By supplying combustible waste such as paper to the primary combustion chamber at the same time as air from the blower, the combustion efficiency of the primary combustion chamber can be increased and complete combustion can be achieved, and harmful substances such as dioxin can be eliminated in a short time. It can be completely incinerated and removed.

According to the third aspect, the wet filter device is provided in the smoke exhaust duct connected to the tertiary combustion chamber of the furnace main body. The soot, dust and other particles contained can be reliably removed and collected, and harmful substances such as dioxin are not discharged to the outside.In addition, the wet filter device reduces the temperature of exhaust gas discharged from the incinerator. In addition, the temperature can be lowered to 200 ° C. or less at which generation of dioxin is suppressed.

According to the fourth aspect of the present invention, since there is provided a processing device for baking and solidifying at least the ash discharged from the combustion chamber and converting it into a ceramic, at least the remaining ash from the combustion chamber is boiled and solidified, that is, as a ceramic. , And substances that are harmful to the human body, such as dioxins.

According to the fifth aspect of the present invention, the ash discharged from the combustion chamber is provided at least below the furnace main body to receive the ash discharged from the combustion chamber and send it to the processing device. And automatically supplied to the ceramic processing apparatus.

According to the sixth aspect, since the waste heat boiler is provided in any of the primary combustion chamber to the tertiary combustion chamber, the residual heat of the combustion chamber can be effectively used. By connecting, for example, a turbine and a generator to the boiler, electric energy can be extracted.

[Brief description of the drawings]

FIG. 1 is a sectional view showing an entire incinerator according to the present invention.

FIG. 2 is an enlarged sectional view showing a furnace body side of the incinerator.

FIG. 3 is an enlarged cross-sectional view showing a wet filter device provided in a smoke exhaust duct of the incinerator.

[Explanation of symbols]

 DESCRIPTION OF SYMBOLS 1 Primary combustion chamber 2 Secondary combustion chamber 3 Tertiary combustion chamber 4 Furnace main body 5 Communication port 6 Communication port 7 Smoke exhaust duct 9 Chimney 12 First waste supply device 12a Hopper 12b Supply pipe 12c Blower 13 Second waste supply device 20 Waste heat boiler 23 Wet filter unit 44 Ceramic treatment unit

Claims (6)

(57) [Claims] 1. A primary combustion chamber for burning waste, a secondary combustion chamber for burning exhaust gas discharged from the primary combustion chamber, and a discharge from the secondary combustion chamber in a furnace body made of a refractory material. A tertiary combustion chamber for burning the exhaust gas is sequentially connected in a stepwise manner upward, and each of these combustion chambers is formed to have substantially the same size, and a wide communication port is provided between the combustion chambers.
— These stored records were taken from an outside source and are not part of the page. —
-- ==== Sys2Proof/Machine/PortRequests.lean ====
section
/-! DEFINITION. The requests of chapter 11, the other transactions of a port, and the resets. -/

namespace Sys2Proof.Machine

open Sys2Proof

/-- STATUS (R181): the requesting port's loss flag is cleared. -/
def execStatus (p : Port) (tag : Byte) (s : State) : Host.Outcome State Fault Refusal :=
  takeRequest p tag 1 (fun _ => []) (fun t => t.modPort p (fun ps => { ps with loss := false }))
    (fun t _ => t.statusBody p) s

/-- The body of NoticeRead's response (R183). -/
def noticeBody (ps : PortState) (count : Nat) : List Byte :=
  listed Notice.bytes (ps.queue.take count) ++ u8 (ps.queue.drop count).length ++ flag ps.loss

/-- NOTICE_READ (R183). -/
def execNoticeRead (p : Port) (tag : Byte) (count : Nat) (s : State) : Host.Outcome State Fault Refusal :=
  takeRequest p tag 2 (fun _ => [(decide (1 ≤ count ∧ count ≤ 8), .range)])
    (fun t => t.modPort p (fun ps => { ps with queue := ps.queue.drop count }))
    (fun t _ => noticeBody (t.port p) count) s

/-- The notice mask that stands after the request (R183); members that name no kind are ignored (log 16). -/
def noticeMaskOf (mask : OptField) (old : BitVec 26) : BitVec 26 :=
  if isGiven mask then BitVec.ofInt 26 mask.value else old

/-- NOTICE_MASK (R183). -/
def execNoticeMask (p : Port) (tag : Byte) (mask : OptField) (s : State) : Host.Outcome State Fault Refusal :=
  takeRequest p tag 3 (fun _ => [(okPresence mask, .range)])
    (fun t => t.modPort p (fun ps => { ps with mask := noticeMaskOf mask ps.mask }))
    (fun _ t => u32 (t.port p).mask.toNat) s

/-- POWER_STANDBY (R184). -/
def execPowerStandby (p : Port) (tag : Byte) (autowake : Nat) (s : State) : Host.Outcome State Fault Refusal :=
  takeRequest p tag 41 (fun _ => [(roomOnly p, .denied), (okFlag autowake, .range)])
    (fun t => refreshRings (standby (autowake == 1) t)) noBody s

/-- POWER_WAKE (R185). -/
def execPowerWake (p : Port) (tag : Byte) (s : State) : Host.Outcome State Fault Refusal :=
  takeRequest p tag 42 (fun _ => [(roomOnly p, .denied)]) (wake .request) noBody s

/-- CONFERENCE_CLEAR (R187). -/
def execConferenceClear (p : Port) (tag : Byte) (s : State) : Host.Outcome State Fault Refusal :=
  takeRequest p tag 43 (fun _ => [(roomOnly p, .denied)]) (fun t => refreshRings (clearConference t)) noBody s

/-- RIGHTS_SET (R180). -/
def execRightsSet (p : Port) (tag : Byte) (farmod : Nat) (s : State) : Host.Outcome State Fault Refusal :=
  takeRequest p tag 44 (fun _ => [(roomOnly p, .denied), (okFlag farmod, .range)])
    (fun t => { t with sys := { t.sys with farmod := farmod == 1 } }) noBody s

/-- The frame that a read transaction clocks out (R178). -/
def PortState.readFrame (ps : PortState) : List Byte :=
  match ps.slot with
  | some r => if ps.read then emptyFrame else r.frame
  | none => emptyFrame

/-- A read transaction of `n` bytes (R178; log 23). -/
def PortState.readOut (ps : PortState) (n : Nat) : PortState :=
  { ps with
    dataOut := ps.readFrame.take n
    read := ps.read || (ps.slot.isSome && decide (ps.readFrame.length ≤ n)) }

/-- READ_TRANSACTION (R178). -/
def execReadTransaction (p : Port) (clocked : Nat) (s : State) : Host.Outcome State Fault Refusal :=
  if s.sys.inReset.isSome then .next s else .next (s.modPort p (fun ps => ps.readOut clocked))

/-- TRANSACTION_IGNORED (R178): data out carries all ones, the slot is not touched. -/
def execTransactionIgnored (p : Port) (_first : Byte) (clocked : Nat) (s : State) :
    Host.Outcome State Fault Refusal :=
  if s.sys.inReset.isSome then .next s
  else .next (s.modPort p (fun ps => { ps with dataOut := List.replicate clocked 255 }))

/-- POWER_ON_RESET (R186): the end of power-on reset, with the level inputs as they stand; within a pin reset it has
no effect of its own (log 24). -/
def execPowerOnReset (privacyActive alarmActive : Bool) (s : State) : Host.Outcome State Fault Refusal :=
  if s.sys.inReset = some .pin then .next s
  else .next (State.afterReset .power privacyActive alarmActive emptySlots s.sys.free s.pending)

/-- PIN_RESET (R186): the end of pin reset; within a power-on reset it has no effect of its own. -/
def execPinReset (privacyActive alarmActive : Bool) (s : State) : Host.Outcome State Fault Refusal :=
  if s.sys.inReset = some .power then .next s
  else .next (State.afterReset .pin privacyActive alarmActive s.scenes.slots s.sys.free s.pending)

/-- RESET_PIN_ASSERTED (R186): a reset that begins while another is in force has no effect of its own. -/
def execResetPinAsserted (s : State) : Host.Outcome State Fault Refusal :=
  if s.sys.inReset.isSome then .next s else .next (beginReset .pin s)

end Sys2Proof.Machine
end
An incinerator that is formed. 2. The incinerator according to claim 1, wherein the primary combustion chamber is provided with a waste supply device configured to blow and supply flammable waste such as rice hulls and paper with a blower. 3. The incinerator according to claim 1, wherein a wet filter device is provided in a flue gas duct connected to the tertiary combustion chamber of the furnace body. 4. The incinerator according to any one of claims 1 to 3, further comprising a treatment device for baking and solidifying at least ash discharged from a combustion chamber of the furnace main body to form a ceramic. 5. The incinerator according to claim 4, further comprising an ash receiving conveyor for receiving the ash discharged from the combustion chamber and sending the ash to the processing device. 6. The incinerator according to any one of claims 3 to 5, wherein a waste heat boiler is provided in the primary combustion chamber to the tertiary combustion chamber, or in a space on the front side of the filter device in the flue gas duct.